Embeddings & Search

How vector embeddings and semantic search work in the Knowledge Base.

What Are Embeddings?

An embedding is a numerical vector representation of text that captures its semantic meaning. Texts with similar meanings produce vectors that are close together in embedding space. YokeBot uses embeddings to power semantic search — agents can find relevant documents even when the exact words differ.

Embedding Model

YokeBot uses the Qwen3 embedding model to generate vectors. This model produces high-quality embeddings optimized for retrieval tasks across multiple languages.

PropertyValue
ModelQwen3 Embedding
Dimensions1024
Max Input Tokens8192
ProviderConfigurable

How Search Works

When an agent queries the Knowledge Base, the following steps occur:

  1. The query text is converted to an embedding vector using the same Qwen3 model.
  2. The vector is compared against all stored chunk embeddings using cosine similarity.
  3. The top-K most similar chunks are returned (K is configurable, default 5).
  4. The chunks' original text is injected into the agent's LLM context.

Tuning Search Quality

You can adjust search behavior with these parameters:

ParameterDefaultDescription
top_k5Number of chunks to retrieve per query.
similarity_threshold0.7Minimum similarity score (0–1) for a chunk to be included.
chunk_size500Approximate chunk size in tokens. Smaller chunks = more precise but less context.
chunk_overlap50Overlap between adjacent chunks to preserve context boundaries.

Hybrid Search

For best results, YokeBot combines vector similarity search with keyword matching. If the agent's query contains specific names, codes, or identifiers that may not be captured well by embeddings alone, keyword search ensures those documents are still surfaced.
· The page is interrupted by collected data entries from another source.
-- ==== Sys2Proof/Syntax.lean ====
section
/-! DEFINITION. The commands of the module: one constructor per row of the table of commands. -/
namespace Sys2Proof
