-- ==== Sys2Proof/Machine/State.lean ====
section
/-! DEFINITION. The whole state of the module as plain data, every field at its reset value, the reasons a command can stop, and State.reset. -/
namespace Sys2Proof.Machine

/-- A sparse table by number: strictly rising keys, an absent key reads as the default its reader names. -/
abbrev Tab (α : Type) := List (Nat × α)

/-- Operating modes (Table 2.1, R15). -/
inductive Mode where
  | cold | track | run | hold | service | safe
  deriving DecidableEq, Repr

/-- Life-cycle states (Table 2.9, R47). -/
inductive Life where
  | blank | provisioned | inService | develop | retired
  deriving DecidableEq, Repr

/-! ## Modes, life-cycle, boot and reset (02, 20) -/

/-- A two-phase change in its PREPARE phase (R26, R28). -/
structure Prep where
  target : Mode
  exclude : Bool := false
  release : Bool := false
  session : Word := 0
  since : Ns := 0
  deriving DecidableEq, Repr

/-- The mode objects, the boot stage and the life-cycle (R19, R20, R33, R58, R598). -/
structure ModeSt where
  current : Mode := .cold
  target : Mode := .cold
  inTransition : Bool := false
  epoch : Word := 0
  pending : BitVec 16 := 0
  /-- The COMMIT instant of the open transition (R33). -/
  commitAt : Option Ns := none
  prep : Option Prep := none
  /-- A transition that leaves SAFE is open: the tasks not yet adopted keep their safe states (R369). -/
  leavingSafe : Bool := false
  reqUnit : BitVec 12 := 0
  reqReason : Byte := 0
  reqResult : Byte := 0
  reqSeq : Word := 0
  reqSession : Word := 0
  powerUpPolicy : Byte := 0
  prepareTimeout : Half := 50
  /-- Units excused at the last COMMIT (R135). -/
  excused : List Nat := []
  life : Life := .blank
  lifePending : Option Life := none
  wipeStep : Nat := 0
  verifyFailed : Bool := false
  wipeCount : Word := 0
  /-- Power-on reset is held asserted (R574, R577). -/
  inReset : Bool := false
  resetAt : Ns := 0
  hubTested : Bool := false
  measured : Bool := false
  booted : Bool := false
  /-- NO_IMAGE of R25 has been found at the end of boot. -/
  noImage : Bool := false
  leftColdAt : Option Ns := none
  /-- An accepted activation or life-cycle change reboots the module (R53, R560). -/
  rebootDue : Bool := false
  deriving DecidableEq, Repr

/-! ## Clocks and PTP (16) -/

/-- The Time Unit and the PTP instance (R484 to R495). -/
structure TimeSt where
  /-- Physical time since the reset value of the model, ns; no register. -/
  now : Ns := 0
  mono : Ns := 0
  monoRun : Bool := false
  /-- Wall minus monotonic time, ns (R484). -/
  align : Int := 0
  wallValid : Bool := false
  everValid : Bool := false
  source : Nat := 0
  servo : Nat := 0
  utcOffset : Int := 0
  utcValid : Bool := false
  stepCount : Word := 0
  holdSince : Option Ns := none
  /-- The offset the wall clock is slewing to (R488). -/
  slewTo : Option Int := none
  /-- The offset of the last WALL_SET since power-on reset (R485). -/
  wallSet : Option Int := none
  goodSyncs : Nat := 0
  stepThreshold : Word := 1000000
  holdoverLimit : Word := 3600
  profile : Byte := 0
  clockType : Byte := 0
  ptpPorts : Byte := 0x0F
  domain : Byte := 0
  priority1 : Byte := 128
  priority2 : Byte := 128
  oneStep : Byte := 0
  logSync : Word := 0
  offsetFromMaster : Int := 0
  meanPath : Word := 0
  grandmaster : DWord := 0
  portStates : Tab Nat := []
  offsetAlarm : Word := 10000
  activePort : Option Nat := none
  /-- The last valid wall time that Sedge has stored, and when (R102). -/
  stored : Option Wall := none
  storedAt : Ns := 0
  deriving DecidableEq, Repr

/-! ## Requests, replies and the forward queue (03) -/

/-- A reply frame as the module sent it (R76, R77). -/
structure Reply where
  port : Nat
  dest : Word
  /-- UDP source and destination port (R73); 0 over CAN FD. -/
  fromPort : Half := 0
  toPort : Half := 0
  /-- The reply leaves on both ports of its PRP node (R474). -/
  onPair : Bool := false
  opcode : Byte
  transaction : Half
  index : Half
  sub : Byte
  pending : Bool := false
  status : Byte := 0
  data : List Byte := []
  trailer : Option Trailer := none
  deriving DecidableEq, Repr

/-- What a reply is tagged with: the session, the counter and the key (R106, R111). -/
structure Auth where
  session : Word
  counter : DWord
  key : BitVec 256
  role : Nat
  blank : Bool := false
  clientKey : BitVec 4096 := 0
  nonce : BitVec 256 := 0
  /-- The request has consumed the last counter: its final reply ends the session (R108). -/
  last : Bool := false
  deriving DecidableEq, Repr

/-- A request that has passed checks 1 to 13 (R88). -/
structure Fwd where
  req : Req
  opcode : Byte
  auth : Option Auth := none
  /-- The signature of a SIGNED_WRITE has verified (R118). -/
  signedOk : Bool := false
  deriving DecidableEq, Repr

/-- The Xanfil service (R71, R87). -/
structure XanSt where
  udpPort : Half := 52140
  /-- Forwarded requests, signed ones among them, in the order check 8 accepted them (R90). -/
  queue : List Fwd := []
  framesDropped : Word := 0
  busyRefusals : Word := 0
  stateConflicts : Word := 0
  /-- Replies sent, newest first. -/
  out : List Reply := []
  /-- High words latched per master: address + 4 of the low word and the word (R67). -/
  latched : Tab (Nat × Word) := []
  /-- Low words of two-slot objects that a master has written and whose high word it has not: address + 4 and the word. -/
  held : Tab (Nat × Word) := []
  /-- How often a string that is replaced as a whole has been, by index × 256 + subindex (R92). -/
  gens : Tab Word := []
  /-- What has been written to vendor objects: index × 256 + subindex. -/
  vendor : Tab Word := []
  deriving DecidableEq, Repr

/-! ## Sessions, key store, attestation (04) -/

/-- An open session (R103, R110, Table 4.7). -/
structure Session where
  number : Word
  role : Nat
  port : Nat
  scope : Nat
  counter : DWord := 0
  openedAt : Ns := 0
  notAfter : Wall := {}
  nonce : BitVec 256 := 0
  lastReq : Ns := 0
  validFor : Ns := 0
  key : BitVec 256 := 0
  clientKey : BitVec 4096 := 0
  /-- Opened in BLANK under R124. -/
  blank : Bool := false
  deriving DecidableEq, Repr

/-- An accepted SESSION_OPEN whose private-key work runs (R103). -/
structure Opening where
  req : Req
  role : Nat
  scope : Nat
  notAfter : Wall
  nonce : BitVec 256
  clientNonce : List Byte
  clientKey : BitVec 4096
  notBefore : Wall
  blank : Bool
  deriving DecidableEq, Repr

/-- The key store (Table 4.9), and what a sealed copy of it holds (R120): the session keys stand in the session table, and are never sealed. -/
structure KeyStore where
  authority : List Byte := []
  deviceCert : List Byte := []
  /-- The identity private key; none before the change from BLANK (R125). -/
  secret : Option (BitVec 4096) := none
  version : Nat := 0
  deriving DecidableEq, Repr

/-- Sessions, permits, the key store and the quote (R113, R119, R126). -/
structure SessSt where
  table : List Session := []
  opening : Option Opening := none
  idleTimeout : Half := 600
  /-- The IDLE_TIMEOUT that holds for open sessions until an instant, after a write (Table 4.6). -/
  idleOld : Half := 600
  idleFrom : Ns := 0
  generation : Word := 0
  revoked : Tab (BitVec 256) := []
  revokedGen : Word := 0
  presenceUntil : Option Ns := none
  opens : Word := 0
  refusals : Word := 0
  tagFailures : Word := 0
  ks : KeyStore := {}
  ksLoaded : Bool := true
  /-- The sealed copies on eMMC device 1 and device 2, none when absent (R120). -/
  sealed1 : Option KeyStore := none
  sealed2 : Option KeyStore := none
  /-- Why the last boot could not load each: 1 absent, 2 authentication failed, 3 read failed (Table 2.13). -/
  sealedCopy1 : Nat := 1
  sealedCopy2 : Nat := 1
  /-- KEYSTORE_STAGE: bytes written and TOTAL. -/
  stage : Tab Byte := []
  stageTotal : Nat := 0
  quoteBusy : Bool := false
  quoteNonce : List Byte := []
  quote : List Byte := []
  quoteGen : Word := 0
  deriving DecidableEq, Repr

/-! ## Signals and units (05) -/

/-- One Signal Image entry (Table 5.6, Table 5.8). -/
structure Sig where
  attributes : Half := 0
  unit : Nat := 0
  producer : Option Nat := none
  fallback : Word := 0
  readers : List Nat := []
  value : Word := 0
  quality : BitVec 2 := 2
  stale : Bool := false
  transition : Bool := false
  skewHeld : Bool := false
  wireBreak : Bool := false
  overrange : Bool := false
  underrange : Bool := false
  loopCompliance : Bool := false
  undervolt : Bool := false
  debugTaint : Bool := false
  substituted : Bool := false
  /-- The source of VALUE (R145, R146). -/
  source : Nat := 0
  forced : Bool := false
  forceValue : Word := 0
  changedMono : Ns := 0
  changedWall : Wall := {}
  deriving DecidableEq, Repr

/-- The Signal Image and what the units keep of their own (R133, R142). -/
structure SigSt where
  entries : Tab Sig := []
  statusChanges : Tab Word := []
  /-- UNIT_STATUS last seen per unit, by which STATUS_CHANGES counts. -/
  lastStatus : Tab Word := []
  deriving DecidableEq, Repr

/-! ## Tasks, cores and interrupt queues (06) -/

/-- A cycle-latched copy, and the force state at the release instant (R152, R153). -/
structure Snap where
  signal : Nat
  value : Word
  status : Half
  forced : Bool
  forceValue : Word
  substituted : Bool
  deriving DecidableEq, Repr

/-- A release under way (R169 to R175). -/
structure Release where
  instant : Ns
  core : Nat
  /-- 0 queued, 1 A, 2 B, 3 C: the pass running, suspended or next. -/
  pass : Nat := 0
  running : Bool := false
  suspended : Bool := false
  /-- The suspended pass has yielded under R176: its suspension is no core time (R187). -/
  yielded : Bool := false
  waiting : Bool := false
  voting : Bool := false
  committing : Bool := false
  tainted : Bool := false
  /-- The running pass stops at its next block boundary (R175). -/
  stopping : Bool := false
  /-- Core time of the pass before it last began or went on, and when that was (R187). -/
  coreTime : Ns := 0
  since : Ns := 0
  /-- Its deadline passed while its task was halted: it is no overrun (R192). -/
  excused : Bool := false
  /-- The passes of this release log their reads (R252). -/
  traced : Bool := false
  snaps : List Snap := []
  deriving DecidableEq, Repr

/-- One task of the Dispatcher (Table 6.6, Table 6.7). -/
structure TaskSt where
  release : Option Release := none
  releaseCount : DWord := 0
  overruns : Word := 0
  missed : Word := 0
  lastSpan : Ns := 0
  maxSpan : Ns := 0
  spans : List Ns := []
  passTime : Tab Ns := []
  longestBlock : Ns := 0
  preemptions : Word := 0
  lastCore : Byte := 0
  nextRelease : Ns := 0
  lastRelease : Ns := 0
  undispatchable : Bool := false
  halted : Bool := false
  haltSkipped : Bool := false
  /-- Its debug session has ended: the halt ends at its next release instant (R397). -/
  resumeDue : Bool := false
  tainted : Bool := false
  budgetWarned : Bool := false
  alignFree : Bool := false
  /-- The alignment offset of the last release, and the one a standby has received (R164 to R166). -/
  alignUsed : Int := 0
  alignRecv : Option Int := none
  /-- A release instant of the task has passed under the executing image. -/
  begun : Bool := false
  /-- The mode the task has adopted (R35). -/
  adopted : Mode := .cold
  /-- The epoch the task has adopted (R38). -/
  epoch : Word := 0
  /-- First dispatched releases are held until the buffer has drained (R336). -/
  ready : Bool := true
  /-- The delta of the previous release has not been applied yet (R319). -/
  deltaDue : Bool := false
  deriving DecidableEq, Repr

/-- One core: the runtime's idle instruction and the interrupt messages pending (R179). -/
structure CoreSt where
  idle : Bool := false
  messages : List Nat := []
  deriving DecidableEq, Repr

/-- One interrupt queue (Table 6.4, Table 6.5). -/
structure IntQ where
  route : Word := 0
  producer : Nat := 0
  consumer : Nat := 0
  overflow : Bool := false
  ring : Tab (List Word) := []
  /-- When the entry of each slot was produced (R185). -/
  times : Tab Ns := []
  outstanding : Bool := false
  lastCore : Option Nat := none
  deriving DecidableEq, Repr

/-- The Task Dispatcher (06). -/
structure DispSt where
  tasks : Tab TaskSt := []
  cores : Tab CoreSt := []
  queues : Tab IntQ := []
  /-- BUDGET_WARN of each task, 80 where none has been written, kept for tasks that no image declares (R186). -/
  warns : Tab Byte := []
  deriving DecidableEq, Repr

/-! ## Drift, Slot Allocator, checkpoints (07) -/

/-- One frame (Table 7.2). -/
structure Frame where
  state : Nat := 0
  dirty : Bool := false
  residentPin : Bool := false
  pinCount : Nat := 0
  page : Nat := 0
  declaredBy : BitVec 16 := 0
  reserved : Option Nat := none
  area : Nat := 0
  lastUse : Word := 0
  /-- A second fetch after a constant-page CRC mismatch (R200). -/
  refetched : Bool := false
  deriving DecidableEq, Repr

/-- A pending working-set request (R197). -/
structure WsReq where
  task : Nat
  since : Ns
  /-- Its reserved frames were taken: it fetches again once no request before it lacks a page. -/
  robbed : Bool := false
  deriving DecidableEq, Repr

/-- One retained-state checkpoint (R216). -/
structure Ckpt where
  sequence : Nat := 0
  hash : BitVec 512 := 0
  instants : Tab Ns := []
  forces : Nat := 0
  /-- The State A words of each slot, by instance. -/
  slots : Tab (Tab Word) := []
  area : Nat := 0
  /-- The devices whose copy was written (R214, R216). -/
  on1 : Bool := false
  on2 : Bool := false
  deriving DecidableEq, Repr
Performance Considerations

Embedding generation happens once per document upload and is the most compute-intensive step. Queries are fast even for large knowledge bases because vector search is optimized with approximate nearest neighbor (ANN) indexing.

lightbulb
If you notice slow embedding on self-hosted instances, consider using a GPU-enabled machine or offloading embedding to a hosted provider.